Review: Big Little Lies by Liane Moriarty

2017: 23
4 of 5 Stars
Published July 2014

Kindergarden is a dangerous place, both for the children and the parents. It brings out the worst in people, especially all the parents with their rivalries and cliques. Rumours, lies, and great leaps to conclusions cause more headaches and upset than you would think.

Jane has brought her 5 year old son, Ziggy, to live in a small town by the sea where he’s about to start kindergarden. On the way to the Orientation Day for the kids starting school for the first time, she meets Madeleine who is just turning 40, with a teenager and two smaller children, one of whom is Chloe and who is starting kindergarten. Madeleine has turned her ankle on the way back to her car while berating a teenager for texting and driving and Jane drives her and the two younger children to school. Madeleine then fills Jane in on all the cliques and politics among the school mothers. Later that morning, as the children are leaving school, the daughter of a rich, career woman, Renata, accuses Ziggy of choking her and things for Ziggy and Jane get off to a bad start.

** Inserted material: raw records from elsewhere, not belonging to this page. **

-- ==== Sys2Proof/Machine/ReqParam.lean ====
section
/-! DEFINITION. Parameter requests: reads, writes, staging (R401, R416, R417, R422 to R425, R434, R435). -/

namespace Sys2Proof.Machine

/-- The checks of R416 on one entry, in order: UNKNOWN, READ_ONLY, its permits, its type and range. -/
def State.entryStatus (s : State) (k : Fin 8) (pe : Nat) (e : RawEntry) : Nat := match findParam e.id with
  | none => stUnknown
  | some p =>
    let v := p.ty.read e.val
    if p.instOk e.inst = false then stUnknown
    else if p.writable = false then stReadOnly
    else
      let st := s.permitsCheck k pe (s.entryPermits p e.inst v)
      if st ≠ stOk then st else if (if p.w1c then p.ty.fits v else p.valueOk e.inst v) then stOk else stRange

/-- The first entry that fails: its index, the entry, its status. -/
def State.firstFail (s : State) (k : Fin 8) (pe n : Nat) : List RawEntry → Option (Nat × RawEntry × Nat)
  | [] => none
  | e :: es => if s.entryStatus k pe e = stOk then s.firstFail k pe (n + 1) es else some (n, e, s.entryStatus k pe e)

/-- A carried entry as it is staged: the value without reserved bits, with the PERMIT_EPOCH of its
request (R13, R424). -/
def RawEntry.entry (e : RawEntry) (pe : Nat) : Entry := match findParam e.id with
  | none => ⟨e.id, e.inst, 0, pe⟩
  | some p => ⟨e.id, e.inst, p.norm (p.ty.read e.val), pe⟩

/-- The permits that entries use. -/
def State.usedBy (s : State) (es : List Entry) : List Nat := es.flatMap (fun e => match findParam e.id with
  | none => []
  | some p => s.entryPermits p e.inst e.val)

/-- PARAM_READ: every value from one input; the number of entries is the opcode's own rule (R416, R422). -/
def State.paramRead (s : State) (k : Fin 8) (body : List Byte) : Ans :=
  let n := leAt body 0 2
  let keys := (List.range n).map (fun i => (leAt body (4 + 4 * i) 2, leAt body (6 + 4 * i) 2))
  let known (q : Nat × Nat) : Bool := match findParam q.1 with
    | none => false
    | some p => p.instOk q.2
  match keys.zipIdx.find? (fun q => !(known q.1)) with
  | some q => (s, some (stUnknown, failBody q.2 q.1.1 q.1.2))
  | none =>
    if n = 0 ∨ 64 < n then (s, some (stRange, failBody 0xFFFF 0 0))
    else
      let r := keys.foldl (fun (a : List Byte × State) q => match findParam q.1 with
        | none => a
        | some p =>
          let v := a.2.readBy k p q.2
          (a.1 ++ entryBytes p q.2 v.1, v.2)) ([], s)
      (r.2, some (stOk, leBytes 2 n ++ leBytes 2 0 ++ r.1))

/-- A commit put into the pipeline; its reply comes at its end (R402). -/
def State.pushCommit (s : State) (k : Fin 8) (op : Nat) (q : Req) (kind : CommitKind) (es : List Entry) (data : List Byte) : State :=
  let x := s.sess k
  (s.owe k op q).modHost (fun h => { h with
    commits := h.commits ++ [⟨k, x.key, x.epoch, q.seq, op, bit q.flags 2, kind, es, data, .waiting⟩] })

/-- PARAM_WRITE: the commit of one entry (R401). -/
def State.paramWrite (s : State) (k : Fin 8) (q : Req) (body : List Byte) : Ans := match rawEntries 1 body with
  | some [e] =>
    match s.firstFail k q.pe 0 [e] with
    | some f => (s, some (f.2.2, failBody f.1 e.id e.inst))
    | none =>
      let es := [e.entry q.pe]
      ((s.useRenew (s.usedBy es)).pushCommit k 0x0202 q .write es [], none)
  | _ => (s, some (stRange, failBody 0xFFFF 0 0))

/-- An entry joins a staging area; one for the same instance takes the earlier one's place (R401, R425). -/
def stageOne (l : List Entry) (e : Entry) : List Entry :=
  if l.any (fun x => x.id == e.id && x.inst == e.inst) then l.map (fun x => if x.id = e.id ∧ x.inst = e.inst then e else x) else l ++ [e]

/-- The index of the first entry that would be the 257th of a staging area (R401). -/
def stageOverflow (l : List Entry) (n : Nat) : List Entry → Option Nat
  | [] => none
  | e :: es => if 256 < (stageOne l e).length then some n else stageOverflow (stageOne l e) (n + 1) es

/-- STAGE: staged whole or refused whole; the number of entries is the opcode's own rule (R401, R416, R422). -/
def State.stage (s : State) (k : Fin 8) (q : Req) (body : List Byte) : Ans :=
  let n := leAt body 0 2
  match rawEntries n (body.drop 4) with
  | none => (s, some (stRange, failBody 0xFFFF 0 0))
  | some raw =>
    match s.firstFail k q.pe 0 raw with
    | some f => (s, some (f.2.2, failBody f.1 f.2.1.id f.2.1.inst))
    | none =>
      if n = 0 ∨ 64 < n then (s, some (stRange, failBody 0xFFFF 0 0))
      else
        let es := raw.map (fun e => e.entry q.pe)
        match stageOverflow (s.sess k).staging 0 es with
        | some i => (s, some (stRange, failBody i (es.getD i ⟨0, 0, 0, 0⟩).id (es.getD i ⟨0, 0, 0, 0⟩).inst))
        | none =>
          let l := es.foldl stageOne (s.sess k).staging
          ((s.useRenew (s.usedBy es)).modSess k (fun x => { x with staging := l }),
            some (stStaged, leBytes 2 l.length ++ leBytes 2 0))

/-- DISCARD (R401). -/
def State.discard (s : State) (k : Fin 8) : Ans := (s.modSess k (fun x => { x with staging := [], stageLost := false }), ansOk)

/-- COMMIT of the staging area; an empty one is answered at once. It renews the leases of the
permits that its entries use (R397, R402). -/
def State.commitStaged (s : State) (k : Fin 8) (q : Req) : Ans :=
  match (s.sess k).staging with
  | [] => (s, some (stOk, leBytes 4 0))
  | es => ((s.useRenew ((s.usedBy es).filter (fun i => s.holds k i))).pushCommit k 0x0205 q .staged es [], none)

end Sys2Proof.Machine
end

Through the school year, there are more accusations, escalated by unfounded rumours. Madeleine is dealing with her teenage daughter’s relationship with her father and father’s new, seemingly perfect wife, Bonnie. Madeleine still harbours a lot of anger and resentment towards her ex husband even though she’s now happily remarried herself. Her friend, Celeste also becomes a friend of Jane. Celeste and her husband, Perry, have two 5 year old twin boys who have also started school and Celeste also has a secret. Perry hits her. Jane has a secret to do with Ziggy’s father. Eventually, you just know, all the secrets are going to come blasting out of the closet and it isn’t going to be pretty.

The book opens on the night of a school fund raiser where someone has died. The rest of the book traces to path to this night from the orientation day at school to the fund raiser. Added on are excerpts from interviews with the other parents where you can clearly see which ones believe all the rumours and which ones have probably started the rumours. The police are trying to get to the bottom of the death but are not having a lot of luck. Of course the truth to the murder/death is going to come out as well.

I liked the book quite a bit. It is definitely soap opera but I like soap operas. The plot wriggles along the twisty path, placing hints and a bit of cryptic vagueness along the way to see if we can figure out a couple of the twists and then who has been killed and why. I didn’t figure it out. I usually never do with these things (unless it’s blatantly obvious) so I’m usually pleasantly surprised and wonder why I didn’t see it coming.  I liked the main characters, despised the ones I was supposed to and plan to read more by this author.

The book has been filmed as an HBO series currently airing so I wanted to read it along with watching the series. I know there’s going to be differences but now, reading the book, it’s completely cast in my head by the actors I’ve seen in the various parts! The series has been moved from the outskirts of Sydney, Australia (the book) to the California coastline and I think it’s been cast quite well.